そこの二人、何故俺との面談を望んだ? 理由を率直に述べろ」

「……サザンクロスのKINGよ、私は元斗皇拳のバトロ。こちらはオグルという。

貴方に聞きたいのは主に三点。まず、六年前の我が元斗の村への襲撃……あれはどのような意図があって行われたものなのだ? どう考えても不可解な点が多すぎる」

 

 このバトロという男は確か、ルイとアスラの養育係だった男だったな。

 理知的な光を宿す眼が、偽りを許さぬというように俺を射抜いている。

 

「こんな世の中なのだから領土拡大の為に進出するのは理解出来る。しかし当時、サザンクロスと我が村は遠く離れ、地理的にも価値などなかったはずだ。加えて我が村は拳王領の中にあった。事実、貴方は結局村を占拠するわけでもなく幾人かの移住希望の村人を連れて撤退したと聞く。

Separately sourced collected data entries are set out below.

theorem opNamed_queue (s : State) (c : MCmd) (f : Op → Ans) (h : ∀ l, (queueOf ((f l).st)) = (queueOf s)) :
    (queueOf ((opNamed s c f).st)) = (queueOf s) := by
  unfold opNamed
  repeat' split
  all_goals simp [h]

@[simp ↓] theorem opState_queue (s : State) (o : Op) (st : Nat) :
    (queueOf (opState s o st)) = (queueOf s) := by
  unfold opState
  repeat' first
    | with_reducible rfl
    | (simp +zetaDelta [foldl_queue, foldl_snd_queue, foldl_fst_queue, pending_eq_queue]; done)
    | (with_reducible rw [foldl_queue])
    | (rw [pending_eq_queue])
    | (with_reducible exact hereFront_queue _ _ _ _ _ (by assumption))
    | (with_reducible refine withPart_queue _ _ _ _ _ (fun _ => ?_))
    | (with_reducible refine withTile_queue _ _ _ _ _ (fun _ => ?_))
    | (with_reducible refine lotEnded_queue _ _ _ (fun _ => ?_))
    | (with_reducible refine stageCtx_queue _ _ _ (fun _ => ?_))
    | (with_reducible refine stageMod_queue _ _ _ ?_)
    | (with_reducible refine stageMask_queue _ _ _ (fun _ => ?_))
    | (with_reducible exact takeRegs_queue _ _ _ _ (by assumption))
    | (with_reducible refine opNamed_queue _ _ _ (fun _ => ?_))
    | (with_reducible refine dbgTile_queue _ _ _ (fun _ => ?_))
    | (simp only [])
    | (with_reducible refine queue_ite _ _ _ _ ?_ ?_)
    | (with_reducible refine queue_ite_fst _ _ _ _ ?_ ?_)
    | (with_reducible refine queue_ite_snd _ _ _ _ ?_ ?_)
    | (with_reducible refine keeps_ite _ _ _ _ ?_ ?_)
    | (intro _ _)
    | (simp +zetaDelta)
    | split

@[simp ↓] theorem opStatusCmd_queue (s : State) (c : MCmd) :
    (queueOf ((opStatusCmd s c).st)) = (queueOf s) := by
  unfold opStatusCmd
  repeat' first
    | with_reducible rfl
    | (simp +zetaDelta [foldl_queue, foldl_snd_queue, foldl_fst_queue, pending_eq_queue]; done)
    | (with_reducible rw [foldl_queue])
    | (rw [pending_eq_queue])
    | (with_reducible exact hereFront_queue _ _ _ _ _ (by assumption))
    | (with_reducible refine withPart_queue _ _ _ _ _ (fun _ => ?_))
    | (with_reducible refine withTile_queue _ _ _ _ _ (fun _ => ?_))
    | (with_reducible refine lotEnded_queue _ _ _ (fun _ => ?_))
    | (with_reducible refine stageCtx_queue _ _ _ (fun _ => ?_))
    | (with_reducible refine stageMod_queue _ _ _ ?_)
    | (with_reducible refine stageMask_queue _ _ _ (fun _ => ?_))
    | (with_reducible exact takeRegs_queue _ _ _ _ (by assumption))
    | (with_reducible refine opNamed_queue _ _ _ (fun _ => ?_))
    | (with_reducible refine dbgTile_queue _ _ _ (fun _ => ?_))
    | (simp only [])
    | (with_reducible refine queue_ite _ _ _ _ ?_ ?_)
    | (with_reducible refine queue_ite_fst _ _ _ _ ?_ ?_)
    | (with_reducible refine queue_ite_snd _ _ _ _ ?_ ?_)
    | (with_reducible refine keeps_ite _ _ _ _ ?_ ?_)
    | (intro _ _)
    | (simp +zetaDelta)
    | split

……拳王に不在中のサザンクロスを攻められる危険を冒してまで、何故我が村を? 一体何の為に」

「無論、俺の欲望の妨げとなる天帝を排除する為だ。当時ラオウはケンシロウとの痛み分けによって行方を晦まし、拳王軍は統制を失っていた。俺はその好機を突いて村に攻め込んだに過ぎん」

「目的は果たせたか?」

「それは村に残った連中に聞けば分かる事」

「聞いたさ。天帝はジャコウの手によって既にお亡くなりになっており、貴方はジャコウを討った後にビジャマを勧誘して撤退したと。だが私達はそうではないと思っている」

「ほう」

 

 俺は薄ら笑いを浮かべたまま、内心でバトロという男への評価を上方へ修正する。

 そうだな、確かに俺のやった事は冷静に考えれば無駄だらけで意味の分からないものだろう。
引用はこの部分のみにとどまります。